Data Flow Diagram (DFD)
The DFD shows how data moves between external sources, internal processing stages, and the employee — across both the ingestion pipeline and the live query path. Two flows run in parallel: an offline ingestion flow and a real-time retrieval flow.
- Data Sources — PDFs/SOPs, Jira tickets, Zoom/Teams recordings, and Confluence pages feed into the ingestion pipeline via cron-triggered connectors.
- Ingestion & Chunking — raw content is cleaned, PII-masked, chunked, and metadata-tagged before reaching the embedding stage.
- Embedding & Vector Store — chunks are vectorised (BGE) and indexed into FAISS/pgvector; this is the knowledge base all queries search against.

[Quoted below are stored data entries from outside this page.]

-- ==== Sys2Proof/Machine/Lines.lean ====
section
/-! DEFINITION. Line protection in external memory (11): the address map (R391, R395), regions and roles (R396, R409, R413), the
counters and the tree (R398, R401 to R407), the cipher inputs, the line cipher and the MACs (R399, R400), the keys (R408), and what
the guard writes to external memory. `Mgd.lines` holds the data space as the clients see it; what stands in external memory
follows from it, from the counters and from the keys, and every write shows it outside. -/

namespace Sys2Proof.Machine

/-- Change the memory guard. -/
def State.modMgd (s : State) (f : Mgd → Mgd) : State := { s with mgd := f s.mgd }

/-- Change the retention store. -/
def State.modRet (s : State) (f : Retention → Retention) : State := s.modMgd (fun m => { m with ret := f m.ret })

/-! ### The address map -/

/-- Populated subchannels for a SUBCH code (R391). -/
def subchannels (c : Nat) : Nat := if c = 0 then 1 else if c = 1 then 2 else if c = 2 then 4 else 0

/-- GiB of each for a CAP code (R391). -/
def capGib (c : Nat) : Nat := if c = 0 then 2 else if c = 1 then 4 else if c = 2 then 8 else 0

/-- Capacity C in bytes. -/
def State.memC (s : State) : Nat := s.get Reg.MGD_DDR_STS_C_GIB * 2 ^ 30

/-- Size D of the data space (R395). -/
def State.memD (s : State) : Nat := 27 * s.memC / 32

/-- Pages of the data space. -/
def State.memPages (s : State) : Nat := s.memD / 4096

/-- Nodes of each tree level in memory, level 1 first: up to the first level of 8 nodes or fewer (R403). -/
def treeLevels : Nat → Nat → List Nat
  | 0, _ => []
  | fuel + 1, n => let k := (n + 7) / 8; if k ≤ 8 then [k] else k :: treeLevels fuel k

/-- Tree levels over P pages. -/
def State.levels (s : State) : List Nat := treeLevels 12 s.memPages

/-- Physical offset of node i of tree level k (R395, R403). -/
def State.nodeOffset (s : State) (k i : Nat) : Nat :=
  let d := s.memD
  d + d / 64 + d / 8 + d / 512 + 64 * ((s.levels.take (k - 1)).foldl (· + ·) 0) + 64 * i

/-- Physical offset of the line at a level of the path of data line j: 0 the line, 1 its MAC line, 2 the counter block,
3 its MAC line, 0x10 + k the node of level k (R395, R428). -/
def State.pathOffset (s : State) (level j : Nat) : Nat :=
  let d := s.memD
  let p := j / 64
  let m1 := d + d / 64
  let m2 := m1 + d / 8
  if level = 0 then 64 * j
  else if level = 1 then (m1 + 8 * j) / 64 * 64
  else if level = 2 then d + 64 * p
  else if level = 3 then (m2 + 8 * p) / 64 * 64
  else s.nodeOffset (level - 16) (p / 8 ^ (level - 16))

/-! ### Regions and roles -/

/-- STATE of a region (R409): 0 OFF, 1 HELD, 2 SERVICE, 3 CHANGEOVER, 4 FAULT. -/
def State.rgnState (s : State) (r : Nat) : Nat := s.get (Reg.MGD_RGN_STS_STATE r)

/-- Base of a region in units of 2 MiB. -/
def State.rgnBase (s : State) (r : Nat) : Nat := s.get (Reg.MGD_RGN_BASE_VALUE r)

/-- Size of a region in units of 2 MiB. -/
def State.rgnSize (s : State) (r : Nat) : Nat := s.get (Reg.MGD_RGN_SIZE_VALUE r)

/-- A region is served: SERVICE or CHANGEOVER, its keys not zeroised (R409, R426). -/
def State.served (s : State) (r : Nat) : Bool := (decide (s.rgnState r = 2) || decide (s.rgnState r = 3)) && !s.mgd.keysGone

/-- Number of 64-byte lines in 2 MiB. -/
def unitLines : Nat := 32768

/-- The region that holds a data line. -/
def State.regionOf (s : State) (line : Nat) : Option Nat :=
  (List.range 8).find? (fun r => decide (s.rgnBase r * unitLines ≤ line) && decide (line < (s.rgnBase r + s.rgnSize r) * unitLines))

/-- A client may reach a data line (R396, R409). -/
def State.reachable (s : State) (line : Nat) : Bool := match s.regionOf line with | some r => s.served r | none => false

/-- 64 zero bytes: what an unwritten line reads as (R404). -/
def zeroLine : List Byte := List.replicate 64 0

/-- A data line as its clients read it. -/
def State.lineAt (s : State) (line : Nat) : List Byte := mlook zeroLine line s.mgd.lines

/-- n data lines from a line on. -/
def State.linesAt (s : State) (line n : Nat) : List Byte := (List.range n).flatMap (fun i => s.lineAt (line + i))

/-- Offset of the mark table for a store of N records (R410). -/
def markOff (n : Nat) : Nat := (0x100000 + 256 * n + 1048575) / 1048576 * 1048576

/-- Bytes that the store of N records needs (R410). -/
def storeExtent (n : Nat) : Nat := markOff n + 32 * n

- Query & Retrieve — employee query is embedded, top-k chunks are retrieved with RBAC filtering and reranked before being passed to the LLM.
- Answer or Escalate — LLM generates a cited response; high-confidence answers go to the employee, low-confidence queries are auto-escalated to Jira.
Sequence Diagram
The sequence traces three runtime paths across six actors — Employee, API Gateway, Agent Orchestrator, Vector DB, LLM Service, and Jira/SME. Every path begins with JWT validation and RBAC enforcement at the gateway before any agent or data layer is touched.
- Happy Path — query is embedded → ACL-filtered top-k retrieved → CrossEncoder reranked → LLM generates with guardrails + citation → confidence ≥ 0.7 → cited answer returned to employee.
- Escalation Path — confidence < 0.7 triggers Jira ticket creation with full query context and priority; employee receives ticket ID and SME assignment instead of a direct answer.
- Async Ingestion Path — cron-triggered background jobs feed the Vector DB continuously; fully decoupled from the real-time query path and never adds latency to user requests.
State Transition Diagram
The state machine governs the complete lifecycle of a user query across eight distinct states. Guard conditions on every transition enforce security and correctness — no query reaches the LLM without passing auth, RBAC, and retrieval checks first.
- AUTHENTICATING — auth failure or RBAC denial transitions immediately to REJECTED; logged to the immutable audit trail before any data is touched.
- EMBEDDING → RETRIEVING — query is vectorised and top-k chunks retrieved with ACL filtering; if no chunks are found, a fallback prompt is applied rather than hard-failing.
- AGENT_LOOP — iterative ReAct cycle; agent calls tools (doc search, KT lookup, ticket query) multiple times until sufficient context is accumulated before moving to GENERATING.
- GENERATING — LLM runs with guardrails, citation, and hallucination detection; confidence score determines the final branch.
- ANSWERED — confidence ≥ 0.7; cited response delivered to the employee with source references.
- ESCALATING → FAILED — confidence < 0.7 creates a Jira ticket with SME assignment; any unhandled error at any state collapses to FAILED with a full audit log entry.
Open Source Libraries & Tools
The entire stack is built exclusively on open-source tools — zero proprietary licensing costs, full auditability, and complete vendor independence at every layer.
- LLM-agnostic by design — swap between LLaMA 3, Mistral, Qwen, or any lightweight model (Phi-3, Gemma 2B) with a single config change via Ollama + LiteLLM routing.
- Observable by default — Langfuse captures every LLM trace, token usage, and latency; Prometheus + Grafana covers infra metrics; RAGAS + DeepEval scores RAG quality continuously.
- Dual vector store strategy — FAISS for low-latency ANN search and pgvector inside PostgreSQL for relational joins, giving flexibility to choose per query type.